____ Supplied records

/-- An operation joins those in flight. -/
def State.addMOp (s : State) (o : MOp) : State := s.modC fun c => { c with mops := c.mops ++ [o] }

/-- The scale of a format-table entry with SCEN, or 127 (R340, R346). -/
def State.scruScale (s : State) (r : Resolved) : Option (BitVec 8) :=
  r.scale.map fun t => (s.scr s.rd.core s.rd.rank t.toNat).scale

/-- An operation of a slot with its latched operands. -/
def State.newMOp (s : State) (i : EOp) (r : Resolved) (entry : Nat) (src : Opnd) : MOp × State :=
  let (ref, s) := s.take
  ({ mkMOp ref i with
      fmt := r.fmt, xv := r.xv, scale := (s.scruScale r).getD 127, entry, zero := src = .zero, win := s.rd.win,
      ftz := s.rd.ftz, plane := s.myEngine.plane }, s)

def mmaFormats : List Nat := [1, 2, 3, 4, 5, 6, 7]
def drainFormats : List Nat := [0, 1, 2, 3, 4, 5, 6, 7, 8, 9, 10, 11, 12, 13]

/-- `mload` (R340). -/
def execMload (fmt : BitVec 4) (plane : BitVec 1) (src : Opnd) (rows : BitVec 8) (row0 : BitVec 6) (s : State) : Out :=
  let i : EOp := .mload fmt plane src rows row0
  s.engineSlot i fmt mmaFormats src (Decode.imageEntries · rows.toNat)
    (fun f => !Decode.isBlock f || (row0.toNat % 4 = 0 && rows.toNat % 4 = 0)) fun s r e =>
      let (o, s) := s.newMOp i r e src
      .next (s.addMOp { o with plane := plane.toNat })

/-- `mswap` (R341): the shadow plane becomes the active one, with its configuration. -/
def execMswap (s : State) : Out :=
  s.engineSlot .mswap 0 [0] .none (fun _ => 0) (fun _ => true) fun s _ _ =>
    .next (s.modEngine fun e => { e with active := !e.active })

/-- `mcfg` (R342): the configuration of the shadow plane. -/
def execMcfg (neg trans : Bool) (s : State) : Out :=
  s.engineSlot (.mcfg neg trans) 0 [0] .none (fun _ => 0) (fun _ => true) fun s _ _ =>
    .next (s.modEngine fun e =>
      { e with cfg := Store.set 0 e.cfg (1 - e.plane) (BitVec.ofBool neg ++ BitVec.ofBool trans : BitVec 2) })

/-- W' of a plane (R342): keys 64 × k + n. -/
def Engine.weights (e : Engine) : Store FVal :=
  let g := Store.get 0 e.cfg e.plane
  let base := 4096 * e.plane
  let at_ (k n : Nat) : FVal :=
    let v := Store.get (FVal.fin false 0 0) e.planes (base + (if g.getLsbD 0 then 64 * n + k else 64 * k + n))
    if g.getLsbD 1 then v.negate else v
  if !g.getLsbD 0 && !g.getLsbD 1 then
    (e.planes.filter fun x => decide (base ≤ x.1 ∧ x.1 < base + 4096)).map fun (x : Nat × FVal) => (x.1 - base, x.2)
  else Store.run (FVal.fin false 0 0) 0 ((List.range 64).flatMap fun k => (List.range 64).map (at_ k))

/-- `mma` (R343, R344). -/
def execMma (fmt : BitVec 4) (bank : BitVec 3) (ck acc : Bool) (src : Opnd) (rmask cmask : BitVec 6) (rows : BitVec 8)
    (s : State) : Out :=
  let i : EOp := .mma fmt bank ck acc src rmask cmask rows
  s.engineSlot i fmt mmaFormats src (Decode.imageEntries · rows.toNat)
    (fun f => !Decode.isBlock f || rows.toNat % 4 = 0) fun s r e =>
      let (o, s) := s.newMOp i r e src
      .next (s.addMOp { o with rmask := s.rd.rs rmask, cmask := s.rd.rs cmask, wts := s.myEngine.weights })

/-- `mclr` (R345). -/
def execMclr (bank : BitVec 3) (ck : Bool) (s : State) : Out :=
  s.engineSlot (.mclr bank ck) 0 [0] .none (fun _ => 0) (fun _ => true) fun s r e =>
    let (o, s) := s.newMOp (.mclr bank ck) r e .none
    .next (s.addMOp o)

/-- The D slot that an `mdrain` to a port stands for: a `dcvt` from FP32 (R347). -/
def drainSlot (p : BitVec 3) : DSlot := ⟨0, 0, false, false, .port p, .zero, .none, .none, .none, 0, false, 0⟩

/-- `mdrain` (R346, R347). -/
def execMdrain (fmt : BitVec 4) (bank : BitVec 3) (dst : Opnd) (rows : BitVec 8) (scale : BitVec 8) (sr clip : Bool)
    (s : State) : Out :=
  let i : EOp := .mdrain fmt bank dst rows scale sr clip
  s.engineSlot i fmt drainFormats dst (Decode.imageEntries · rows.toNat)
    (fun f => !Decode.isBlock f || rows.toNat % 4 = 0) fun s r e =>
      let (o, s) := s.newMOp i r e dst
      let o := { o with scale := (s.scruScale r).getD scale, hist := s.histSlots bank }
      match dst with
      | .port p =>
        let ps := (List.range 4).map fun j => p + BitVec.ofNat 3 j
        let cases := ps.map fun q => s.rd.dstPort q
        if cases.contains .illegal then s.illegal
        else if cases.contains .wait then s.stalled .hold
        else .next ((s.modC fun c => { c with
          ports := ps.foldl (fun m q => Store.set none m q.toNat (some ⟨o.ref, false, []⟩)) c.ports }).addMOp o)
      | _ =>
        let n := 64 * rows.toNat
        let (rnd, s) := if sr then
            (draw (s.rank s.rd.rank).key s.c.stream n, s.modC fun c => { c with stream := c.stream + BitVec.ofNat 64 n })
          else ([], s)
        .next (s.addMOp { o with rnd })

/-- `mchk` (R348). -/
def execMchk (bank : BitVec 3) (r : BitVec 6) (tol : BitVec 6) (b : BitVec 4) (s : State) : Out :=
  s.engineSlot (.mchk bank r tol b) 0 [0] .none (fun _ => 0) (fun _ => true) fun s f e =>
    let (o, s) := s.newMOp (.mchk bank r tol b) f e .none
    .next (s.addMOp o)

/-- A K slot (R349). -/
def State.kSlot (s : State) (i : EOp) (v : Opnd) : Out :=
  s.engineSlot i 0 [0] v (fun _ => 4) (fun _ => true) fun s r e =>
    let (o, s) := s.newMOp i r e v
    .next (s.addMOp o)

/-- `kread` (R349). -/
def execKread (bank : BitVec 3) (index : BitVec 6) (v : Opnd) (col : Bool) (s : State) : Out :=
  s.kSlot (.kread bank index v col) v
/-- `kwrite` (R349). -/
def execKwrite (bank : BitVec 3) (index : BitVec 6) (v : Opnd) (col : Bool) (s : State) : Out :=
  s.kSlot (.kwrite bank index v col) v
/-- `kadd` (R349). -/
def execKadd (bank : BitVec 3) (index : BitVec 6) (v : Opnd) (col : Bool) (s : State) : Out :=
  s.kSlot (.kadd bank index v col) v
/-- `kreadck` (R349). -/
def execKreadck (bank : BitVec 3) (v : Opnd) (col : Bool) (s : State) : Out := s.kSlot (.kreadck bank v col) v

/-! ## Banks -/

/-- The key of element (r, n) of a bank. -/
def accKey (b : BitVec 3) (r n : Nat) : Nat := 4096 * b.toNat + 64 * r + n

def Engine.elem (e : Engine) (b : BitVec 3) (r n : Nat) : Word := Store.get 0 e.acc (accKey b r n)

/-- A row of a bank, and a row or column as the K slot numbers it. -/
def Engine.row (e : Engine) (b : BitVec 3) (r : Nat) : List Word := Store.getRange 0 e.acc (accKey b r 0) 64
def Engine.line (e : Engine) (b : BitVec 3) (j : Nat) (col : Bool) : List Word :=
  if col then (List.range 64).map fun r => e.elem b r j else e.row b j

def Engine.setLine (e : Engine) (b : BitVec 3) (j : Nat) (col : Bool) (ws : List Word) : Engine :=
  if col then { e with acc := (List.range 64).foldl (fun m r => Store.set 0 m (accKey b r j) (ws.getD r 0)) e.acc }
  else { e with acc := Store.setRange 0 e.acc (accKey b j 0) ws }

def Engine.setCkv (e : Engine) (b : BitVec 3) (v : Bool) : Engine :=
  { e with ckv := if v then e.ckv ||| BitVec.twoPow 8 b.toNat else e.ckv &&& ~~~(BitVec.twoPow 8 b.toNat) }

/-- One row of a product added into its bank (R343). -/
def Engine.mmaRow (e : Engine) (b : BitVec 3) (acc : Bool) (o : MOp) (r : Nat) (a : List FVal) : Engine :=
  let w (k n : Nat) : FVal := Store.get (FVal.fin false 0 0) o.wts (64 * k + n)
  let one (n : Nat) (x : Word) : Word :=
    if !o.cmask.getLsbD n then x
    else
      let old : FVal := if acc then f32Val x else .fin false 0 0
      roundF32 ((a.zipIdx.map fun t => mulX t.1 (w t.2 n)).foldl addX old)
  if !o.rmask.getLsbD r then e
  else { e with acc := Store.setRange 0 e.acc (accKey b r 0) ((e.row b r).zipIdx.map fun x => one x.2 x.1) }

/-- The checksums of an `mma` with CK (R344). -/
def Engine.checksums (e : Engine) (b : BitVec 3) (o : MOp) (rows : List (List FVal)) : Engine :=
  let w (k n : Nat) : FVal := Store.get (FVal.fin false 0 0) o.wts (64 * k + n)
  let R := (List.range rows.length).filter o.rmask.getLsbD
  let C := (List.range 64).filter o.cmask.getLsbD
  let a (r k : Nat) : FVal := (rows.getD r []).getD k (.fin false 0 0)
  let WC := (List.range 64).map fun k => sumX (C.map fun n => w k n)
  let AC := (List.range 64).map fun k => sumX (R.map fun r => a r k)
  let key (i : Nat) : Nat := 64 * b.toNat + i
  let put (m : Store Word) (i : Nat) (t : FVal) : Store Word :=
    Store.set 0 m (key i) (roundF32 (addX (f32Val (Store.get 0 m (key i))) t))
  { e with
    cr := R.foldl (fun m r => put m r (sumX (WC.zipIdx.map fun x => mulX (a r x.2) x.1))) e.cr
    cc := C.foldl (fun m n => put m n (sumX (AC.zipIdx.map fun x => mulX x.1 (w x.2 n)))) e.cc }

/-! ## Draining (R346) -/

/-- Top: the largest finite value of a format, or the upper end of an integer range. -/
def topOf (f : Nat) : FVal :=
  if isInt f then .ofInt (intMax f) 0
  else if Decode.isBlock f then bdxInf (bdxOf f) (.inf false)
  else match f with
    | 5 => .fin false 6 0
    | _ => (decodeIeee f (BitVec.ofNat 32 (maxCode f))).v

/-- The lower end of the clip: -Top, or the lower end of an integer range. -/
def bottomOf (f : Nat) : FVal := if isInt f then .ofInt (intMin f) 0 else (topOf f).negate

________

Action item
From the first line of the material above down to the line with "latched operands. -/", output each line exactly; include both of those lines and add no others.

Response below
/-- An operation joins those in flight. -/
def State.addMOp (s : State) (o : MOp) : State := s.modC fun c => { c with mops := c.mops ++ [o] }

/-- The scale of a format-table entry with SCEN, or 127 (R340, R346). -/
def State.scruScale (s : State) (r : Resolved) : Option (BitVec 8) :=
  r.scale.map fun t => (s.scr s.rd.core s.rd.rank t.toNat).scale

/-- An operation of a slot with its latched operands. -/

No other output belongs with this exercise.